Work to be completed → Going down the data below, set down exactly the line with "(R75, R84). -/" and each line after it through the line with "p.em = 0 ∨ (DestOk"; no other lines.

◆ ◆ ◆ ◆

-- ==== Sys2Proof/Safety.lean ====
section
/-! DEFINITION. What counts as a safe run, and the terms the statements use: what a pass leaves unchanged, how it goes on, and what
a lane, mask, uniform or memory result changes. -/

namespace Sys2Proof.Machine

/-- A state from which `n` steps run without a fault or a refusal. -/
def RunsSafely (n : Nat) (s : State) : Prop := ∃ t, Sys2Proof.core.run n s = .next t

/-- The memory invariant: the bytes of HBM stand in their canonical form. -/
def MemoryOk (s : State) : Prop := Memory.wf s.mem.bytes = true

/-! ### Operands of a pass -/

/-- The integer conditions on the values of two words: signed and unsigned orders (R109). -/
def condHolds {w : Nat} (c : ICond) (x y : BitVec w) : Bool :=
  match c with
  | .eq => decide (x.toNat = y.toNat)
  | .ne => decide (x.toNat ≠ y.toNat)
  | .lt => decide (x.toInt < y.toInt)
  | .le => decide (x.toInt ≤ y.toInt)
  | .gt => decide (y.toInt < x.toInt)
  | .ge => decide (y.toInt ≤ x.toInt)
  | .lo => decide (x.toNat < y.toNat)
  | .ls => decide (x.toNat ≤ y.toNat)
  | .hi => decide (y.toNat < x.toNat)
  | .hs => decide (y.toNat ≤ x.toNat)
/-- A lane pass of a skein in which no lane of a lower plane has failed. -/
def LanePass (s : State) (p : Pass) : Prop := s.pass? = some p ∧ p.coach = false ∧ (p.arm.issue.elim [] (·.fails)) = []
/-- `n` registers from `vi` lie below the reach (R75). -/
def RegOk (p : Pass) (i n : Nat) : Prop := i + n ≤ p.sk.vlimit
/-- A destination: below the reach unless the K bit keeps the result in the chain (R83). -/
def DestOk (p : Pass) (k : Bool) (i n : Nat) : Prop := k = true ∨ RegOk p i n
/-- A lane source of `n` registers: below the reach, or a valid latch (R75, R84). -/
def SrcOk (p : Pass) (a : Src) (n : Nat) : Prop :=
  match a with
  | .v i => RegOk p i n
  | .b i => p.bank.valid.getLsbD i = true
/-- A 64-bit register operand names an even register (R74, R102); a latch delivers 64 bits by itself. -/
def SrcEven (a : Src) : Prop :=
  match a with
  | .v i => i % 2 = 0
  | .b _ => True

/-- Destination and sources of a lane instruction pass R346 and R84, or the path's execute mask is empty (R71). -/
def Fields (p : Pass) (k : Bool) (d n : Nat) (srcs : List (Src × Nat)) : Prop :=
  p.em = 0 ∨ (DestOk p k d n ∧ ∀ x ∈ srcs, SrcOk p x.1 x.2)
/-- The same with 64-bit operands at even registers: the destination, and the sources of two registers (R102, R368). -/
def PairFields (p : Pass) (k : Bool) (d : Nat) (srcs : List (Src × Nat)) : Prop :=
  p.em = 0 ∨ ((k = true ∨ d % 2 = 0) ∧ DestOk p k d 2 ∧ ∀ x ∈ srcs, SrcOk p x.1 x.2 ∧ (x.2 = 2 → SrcEven x.1))
/-- An instruction answers a next state of which `Q` holds. -/
def Runs (s : State) (i : Instr) (Q : State → Prop) : Prop := ∃ t, exec i s = .next t ∧ Q t

/-- The 32-bit word whose bits are given one by one. -/
def laneWord (f : Nat → Bool) : W32 := (List.range 32).foldl (fun w n => if f n then w ||| (1#32 <<< n) else w) 0

/-- The pass of a coach instance. -/
def CoachPass (s : State) (p : Pass) : Prop := s.pass? = some p ∧ p.coach = true

/-! ### Frames -/

/-- Nothing but skein `i` of block `b` differs, which has become `k`; free values may have been taken. -/
def OnlySkein (s t : State) (b i : Nat) (k : Skein) : Prop := ∃ n, t = (s.modSk b i fun _ => k).takeFree n
/-- The parts of a skein that no lane, mask or uniform result touches: its identity, role, window, joins, exited lanes, life,
trap frame, held traps and deferred stores, and every other arm. -/
structure RestKept (p : Pass) (k : Skein) : Prop where
  idx : k.idx = p.sk.idx
  role : k.role = p.sk.role
  win : k.win = p.sk.win
  joins : k.r.joins = p.sk.r.joins
  exited : k.r.exited = p.sk.r.exited
  life : k.life = p.sk.life
  frame : k.frame = p.sk.frame
  rejoin : k.rejoin = p.sk.rejoin
  misc : k.x = p.sk.x
  arms : ∀ a, a ≠ p.ai → k.arms[a]? = p.sk.arms[a]?
/-- The issuing arm after the pass: the next plane's pass, or the issue closed and the path at the next offset (R54), with the planes
`PSET` gave (R56); its stack, waits and uniform registers `ks`. -/
structure WentOn (p : Pass) (k : Skein) (ks : NMap W64) : Prop where
  next : ∃ a, k.arms[p.ai]? = some a ∧ a.ks = ks ∧ a.stack = p.arm.stack ∧ a.wait = p.arm.wait ∧ a.hold = p.arm.hold
    ∧ a.complete = p.arm.complete ∧ a.arrived = p.arm.arrived ∧ a.lb = p.arm.lb
    ∧ (p.last = true → a.issue = none ∧ a.path = p.arm.path.map fun x => { x with off := p.off + p.len })
    ∧ (p.last = false → a.path = p.arm.path ∧ (a.issue.map (·.rest)) = p.arm.issue.map fun u => u.rest.drop 1)
  planes : ∀ l, l < 16 →
    k.plane l = if p.last then (mapGet (p.arm.issue.elim [] (·.pset)) l).getD (p.sk.plane l) else p.sk.plane l
/-- A lane's register outside the destination's slots keeps its value; `d` is the first of `n` destination registers. -/
def LanesKept (p : Pass) (k : Skein) (d n : Nat) : Prop :=
  ∀ x l, l < 16 → (l ∉ p.lanes ∨ ∀ i, i < n → x % p.sk.win.allot ≠ (p.sk.vbase + d + i) % p.sk.win.allot) →
    k.logical x l = p.sk.logical x l
/-- The chain after a result (R82): `b0` of the lanes served holds it; at the offset's first push the older latches have moved up. -/
structure Pushed (p : Pass) (k : Skein) (f : Nat → W64) : Prop where
  top : ∀ l ∈ p.lanes, mapGetD k.r.latch.ent l 0 = f l
  first : (p.arm.issue.bind (·.pushed)) = none →
    k.r.latch.valid = (p.sk.r.latch.valid <<< 1) ||| 1
      ∧ ∀ i l, i < 7 → l < 16 → mapGetD k.r.latch.ent (16 * (i + 1) + l) 0 = mapGetD p.sk.r.latch.ent (16 * i + l) 0
  again : (p.arm.issue.bind (·.pushed)) ≠ none →
    k.r.latch.valid = p.sk.r.latch.valid
      ∧ ∀ i l, 0 < i → l < 16 → mapGetD k.r.latch.ent (16 * i + l) 0 = mapGetD p.sk.r.latch.ent (16 * i + l) 0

◆ ◆ ◆ ◆

Completed task →
/-- A lane source of `n` registers: below the reach, or a valid latch (R75, R84). -/
def SrcOk (p : Pass) (a : Src) (n : Nat) : Prop :=
  match a with
  | .v i => RegOk p i n
  | .b i => p.bank.valid.getLsbD i = true
/-- A 64-bit register operand names an even register (R74, R102); a latch delivers 64 bits by itself. -/
def SrcEven (a : Src) : Prop :=
  match a with
  | .v i => i % 2 = 0
  | .b _ => True

/-- Destination and sources of a lane instruction pass R346 and R84, or the path's execute mask is empty (R71). -/
def Fields (p : Pass) (k : Bool) (d n : Nat) (srcs : List (Src × Nat)) : Prop :=
  p.em = 0 ∨ (DestOk p k d n ∧ ∀ x ∈ srcs, SrcOk p x.1 x.2)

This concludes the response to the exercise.